### EXERCISE DIRECTIONS
Scan the material below for lines with the word "ascending" and report how many there are, with nothing added.

### INPUT

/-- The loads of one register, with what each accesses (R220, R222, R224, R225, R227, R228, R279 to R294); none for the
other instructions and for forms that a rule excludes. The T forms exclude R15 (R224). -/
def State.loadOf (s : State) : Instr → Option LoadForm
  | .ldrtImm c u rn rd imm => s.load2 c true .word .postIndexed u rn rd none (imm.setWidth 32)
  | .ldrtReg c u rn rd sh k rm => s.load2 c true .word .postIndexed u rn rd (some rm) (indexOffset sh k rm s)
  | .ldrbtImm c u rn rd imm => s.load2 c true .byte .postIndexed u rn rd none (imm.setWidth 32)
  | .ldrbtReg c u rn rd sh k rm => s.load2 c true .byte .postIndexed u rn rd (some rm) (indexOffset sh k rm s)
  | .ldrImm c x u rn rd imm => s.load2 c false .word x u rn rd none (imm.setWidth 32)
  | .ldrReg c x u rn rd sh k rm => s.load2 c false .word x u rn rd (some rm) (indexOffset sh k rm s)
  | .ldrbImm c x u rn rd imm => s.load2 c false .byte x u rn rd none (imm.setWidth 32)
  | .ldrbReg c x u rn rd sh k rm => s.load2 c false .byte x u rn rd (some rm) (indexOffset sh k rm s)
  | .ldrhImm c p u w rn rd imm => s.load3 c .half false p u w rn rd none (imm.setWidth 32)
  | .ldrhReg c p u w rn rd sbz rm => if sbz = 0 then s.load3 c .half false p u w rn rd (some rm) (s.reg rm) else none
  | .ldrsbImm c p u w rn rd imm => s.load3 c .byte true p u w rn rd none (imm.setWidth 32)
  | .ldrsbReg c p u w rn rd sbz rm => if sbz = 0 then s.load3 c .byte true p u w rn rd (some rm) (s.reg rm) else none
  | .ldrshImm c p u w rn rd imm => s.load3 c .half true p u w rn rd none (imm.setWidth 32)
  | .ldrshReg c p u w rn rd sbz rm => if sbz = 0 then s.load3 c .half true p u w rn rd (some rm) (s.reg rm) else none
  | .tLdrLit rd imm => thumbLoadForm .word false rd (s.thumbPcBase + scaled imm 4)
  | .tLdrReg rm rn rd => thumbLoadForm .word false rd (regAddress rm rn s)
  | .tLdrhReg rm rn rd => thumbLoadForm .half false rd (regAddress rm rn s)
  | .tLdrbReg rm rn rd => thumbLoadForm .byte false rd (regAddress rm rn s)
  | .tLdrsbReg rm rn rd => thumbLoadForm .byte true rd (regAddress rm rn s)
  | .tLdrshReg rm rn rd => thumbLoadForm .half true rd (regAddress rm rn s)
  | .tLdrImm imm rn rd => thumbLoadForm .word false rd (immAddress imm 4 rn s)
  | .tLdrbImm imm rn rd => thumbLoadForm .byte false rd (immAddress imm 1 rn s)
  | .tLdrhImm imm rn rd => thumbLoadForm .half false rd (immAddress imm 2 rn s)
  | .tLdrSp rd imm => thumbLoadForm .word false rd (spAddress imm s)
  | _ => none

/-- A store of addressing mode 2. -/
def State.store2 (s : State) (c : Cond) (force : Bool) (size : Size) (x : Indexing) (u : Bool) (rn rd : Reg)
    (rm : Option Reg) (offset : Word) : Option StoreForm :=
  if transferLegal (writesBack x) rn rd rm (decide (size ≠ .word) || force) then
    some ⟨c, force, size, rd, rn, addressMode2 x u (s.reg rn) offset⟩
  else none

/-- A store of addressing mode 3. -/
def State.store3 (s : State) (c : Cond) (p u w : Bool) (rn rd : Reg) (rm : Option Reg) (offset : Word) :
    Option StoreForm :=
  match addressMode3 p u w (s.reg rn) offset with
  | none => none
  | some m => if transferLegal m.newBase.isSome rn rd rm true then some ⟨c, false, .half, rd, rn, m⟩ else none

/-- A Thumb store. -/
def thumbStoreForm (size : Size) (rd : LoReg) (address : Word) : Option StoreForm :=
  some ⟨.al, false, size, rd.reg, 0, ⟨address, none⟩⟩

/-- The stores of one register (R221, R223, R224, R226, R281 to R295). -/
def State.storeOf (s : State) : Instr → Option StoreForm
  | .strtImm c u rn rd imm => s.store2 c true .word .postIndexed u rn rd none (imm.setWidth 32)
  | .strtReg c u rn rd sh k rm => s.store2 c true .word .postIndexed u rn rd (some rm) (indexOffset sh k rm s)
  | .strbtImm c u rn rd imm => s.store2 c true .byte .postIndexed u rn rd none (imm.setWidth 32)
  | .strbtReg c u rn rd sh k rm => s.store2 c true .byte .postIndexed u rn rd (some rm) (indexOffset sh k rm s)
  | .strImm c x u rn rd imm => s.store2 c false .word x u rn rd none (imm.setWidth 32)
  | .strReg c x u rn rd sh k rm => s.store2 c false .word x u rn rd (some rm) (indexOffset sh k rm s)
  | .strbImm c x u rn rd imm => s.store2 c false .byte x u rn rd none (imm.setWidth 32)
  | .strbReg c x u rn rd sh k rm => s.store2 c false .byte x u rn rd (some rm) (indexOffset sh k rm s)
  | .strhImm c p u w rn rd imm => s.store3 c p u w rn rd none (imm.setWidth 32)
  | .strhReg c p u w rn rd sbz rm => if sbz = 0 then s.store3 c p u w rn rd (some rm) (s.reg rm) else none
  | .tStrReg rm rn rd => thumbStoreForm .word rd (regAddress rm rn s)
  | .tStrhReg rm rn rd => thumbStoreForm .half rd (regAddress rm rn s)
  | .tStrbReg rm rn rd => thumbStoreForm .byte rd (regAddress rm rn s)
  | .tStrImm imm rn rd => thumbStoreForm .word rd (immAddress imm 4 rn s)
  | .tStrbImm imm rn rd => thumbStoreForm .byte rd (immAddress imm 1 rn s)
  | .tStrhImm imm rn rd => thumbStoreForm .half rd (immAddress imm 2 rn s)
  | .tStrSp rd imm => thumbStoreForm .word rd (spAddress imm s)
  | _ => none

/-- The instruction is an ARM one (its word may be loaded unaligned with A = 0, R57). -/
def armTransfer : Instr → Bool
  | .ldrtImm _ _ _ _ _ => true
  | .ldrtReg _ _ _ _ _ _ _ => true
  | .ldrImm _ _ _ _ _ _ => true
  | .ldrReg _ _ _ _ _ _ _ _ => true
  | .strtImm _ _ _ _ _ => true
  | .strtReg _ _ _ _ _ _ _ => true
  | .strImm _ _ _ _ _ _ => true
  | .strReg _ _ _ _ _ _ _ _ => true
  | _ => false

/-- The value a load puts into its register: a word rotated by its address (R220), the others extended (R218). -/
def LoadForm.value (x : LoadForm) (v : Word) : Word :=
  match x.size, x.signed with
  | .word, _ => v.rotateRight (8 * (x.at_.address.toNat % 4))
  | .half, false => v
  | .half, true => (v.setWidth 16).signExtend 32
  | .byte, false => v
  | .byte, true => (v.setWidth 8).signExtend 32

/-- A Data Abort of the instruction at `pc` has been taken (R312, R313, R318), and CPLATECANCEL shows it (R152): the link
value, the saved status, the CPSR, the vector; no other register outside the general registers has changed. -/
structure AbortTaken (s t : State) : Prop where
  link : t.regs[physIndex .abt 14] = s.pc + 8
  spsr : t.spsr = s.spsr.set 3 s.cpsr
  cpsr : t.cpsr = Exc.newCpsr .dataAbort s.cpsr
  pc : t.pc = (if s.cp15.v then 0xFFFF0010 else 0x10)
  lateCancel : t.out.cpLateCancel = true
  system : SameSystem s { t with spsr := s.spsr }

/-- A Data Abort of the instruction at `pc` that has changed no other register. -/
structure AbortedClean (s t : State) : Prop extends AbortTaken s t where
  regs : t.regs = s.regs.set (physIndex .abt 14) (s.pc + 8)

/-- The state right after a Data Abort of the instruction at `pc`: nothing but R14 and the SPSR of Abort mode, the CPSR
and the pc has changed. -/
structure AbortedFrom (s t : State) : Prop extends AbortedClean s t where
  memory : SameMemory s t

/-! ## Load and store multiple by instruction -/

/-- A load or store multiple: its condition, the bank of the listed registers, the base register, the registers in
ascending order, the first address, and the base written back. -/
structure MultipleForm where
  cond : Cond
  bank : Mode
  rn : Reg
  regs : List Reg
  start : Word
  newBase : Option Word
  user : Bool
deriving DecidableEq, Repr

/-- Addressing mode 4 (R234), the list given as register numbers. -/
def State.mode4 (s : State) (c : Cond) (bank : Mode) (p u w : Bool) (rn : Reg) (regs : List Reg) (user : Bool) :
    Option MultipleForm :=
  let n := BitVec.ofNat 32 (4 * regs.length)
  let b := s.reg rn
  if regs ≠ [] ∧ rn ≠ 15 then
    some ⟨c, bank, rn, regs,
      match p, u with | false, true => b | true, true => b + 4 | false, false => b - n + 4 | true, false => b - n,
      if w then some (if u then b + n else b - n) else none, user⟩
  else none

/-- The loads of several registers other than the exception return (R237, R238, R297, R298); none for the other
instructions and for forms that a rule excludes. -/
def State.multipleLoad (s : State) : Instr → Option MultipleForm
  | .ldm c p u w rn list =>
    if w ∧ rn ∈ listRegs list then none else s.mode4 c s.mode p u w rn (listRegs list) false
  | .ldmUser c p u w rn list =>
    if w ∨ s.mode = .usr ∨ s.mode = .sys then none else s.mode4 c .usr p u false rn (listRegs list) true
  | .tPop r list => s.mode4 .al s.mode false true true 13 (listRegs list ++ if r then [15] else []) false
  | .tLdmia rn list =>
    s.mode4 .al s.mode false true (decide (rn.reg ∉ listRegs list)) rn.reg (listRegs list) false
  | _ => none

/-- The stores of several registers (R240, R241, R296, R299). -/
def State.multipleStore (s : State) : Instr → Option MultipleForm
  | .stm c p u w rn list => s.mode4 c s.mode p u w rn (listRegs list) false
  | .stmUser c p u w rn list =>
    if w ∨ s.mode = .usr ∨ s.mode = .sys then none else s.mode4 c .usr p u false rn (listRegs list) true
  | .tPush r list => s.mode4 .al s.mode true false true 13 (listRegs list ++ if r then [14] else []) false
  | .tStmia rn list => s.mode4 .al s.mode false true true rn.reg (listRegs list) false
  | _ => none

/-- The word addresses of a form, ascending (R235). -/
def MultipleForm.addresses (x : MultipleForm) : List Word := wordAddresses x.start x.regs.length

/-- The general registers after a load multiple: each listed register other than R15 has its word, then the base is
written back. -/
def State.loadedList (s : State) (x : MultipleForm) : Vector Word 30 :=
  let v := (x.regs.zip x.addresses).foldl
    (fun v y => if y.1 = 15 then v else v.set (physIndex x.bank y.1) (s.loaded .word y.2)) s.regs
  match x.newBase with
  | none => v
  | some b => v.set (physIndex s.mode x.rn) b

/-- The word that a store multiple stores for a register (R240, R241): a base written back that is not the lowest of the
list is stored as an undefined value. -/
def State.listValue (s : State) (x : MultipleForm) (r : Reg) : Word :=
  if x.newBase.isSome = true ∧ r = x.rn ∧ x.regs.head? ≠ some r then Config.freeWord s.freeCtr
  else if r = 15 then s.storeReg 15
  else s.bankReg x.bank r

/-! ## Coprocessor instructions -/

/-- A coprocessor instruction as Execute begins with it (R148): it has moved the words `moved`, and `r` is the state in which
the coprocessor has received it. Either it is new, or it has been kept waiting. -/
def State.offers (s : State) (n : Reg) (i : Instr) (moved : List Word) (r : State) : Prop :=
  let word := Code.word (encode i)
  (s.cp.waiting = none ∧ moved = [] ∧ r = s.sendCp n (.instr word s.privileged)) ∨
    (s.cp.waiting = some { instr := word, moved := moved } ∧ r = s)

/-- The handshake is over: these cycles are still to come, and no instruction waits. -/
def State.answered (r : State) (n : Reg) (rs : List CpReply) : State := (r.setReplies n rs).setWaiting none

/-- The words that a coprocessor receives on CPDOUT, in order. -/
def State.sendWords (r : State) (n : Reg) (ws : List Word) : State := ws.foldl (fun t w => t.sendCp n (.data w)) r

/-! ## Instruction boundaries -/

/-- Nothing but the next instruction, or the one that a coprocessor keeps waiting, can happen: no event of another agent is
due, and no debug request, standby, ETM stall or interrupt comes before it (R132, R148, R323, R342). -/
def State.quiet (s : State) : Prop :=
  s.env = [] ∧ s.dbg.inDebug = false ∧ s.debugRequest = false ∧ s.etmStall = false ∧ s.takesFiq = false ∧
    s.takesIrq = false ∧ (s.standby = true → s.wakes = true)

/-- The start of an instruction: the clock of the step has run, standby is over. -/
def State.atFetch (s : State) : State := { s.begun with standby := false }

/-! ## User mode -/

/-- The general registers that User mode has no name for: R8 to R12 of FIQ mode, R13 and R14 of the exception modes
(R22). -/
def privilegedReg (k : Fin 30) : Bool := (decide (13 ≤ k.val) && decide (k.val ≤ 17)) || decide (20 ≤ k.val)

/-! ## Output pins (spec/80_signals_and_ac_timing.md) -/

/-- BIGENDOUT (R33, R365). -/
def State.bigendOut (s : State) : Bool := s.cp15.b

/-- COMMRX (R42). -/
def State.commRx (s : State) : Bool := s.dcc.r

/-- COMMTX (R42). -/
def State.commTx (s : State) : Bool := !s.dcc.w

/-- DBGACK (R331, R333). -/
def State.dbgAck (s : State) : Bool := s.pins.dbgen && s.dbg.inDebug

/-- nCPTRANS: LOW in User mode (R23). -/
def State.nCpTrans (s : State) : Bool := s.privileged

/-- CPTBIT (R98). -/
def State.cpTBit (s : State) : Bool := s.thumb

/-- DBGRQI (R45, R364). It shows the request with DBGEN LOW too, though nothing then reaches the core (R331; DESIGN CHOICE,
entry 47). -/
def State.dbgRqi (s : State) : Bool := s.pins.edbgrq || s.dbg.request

### OUTPUT OF THE EXERCISE
2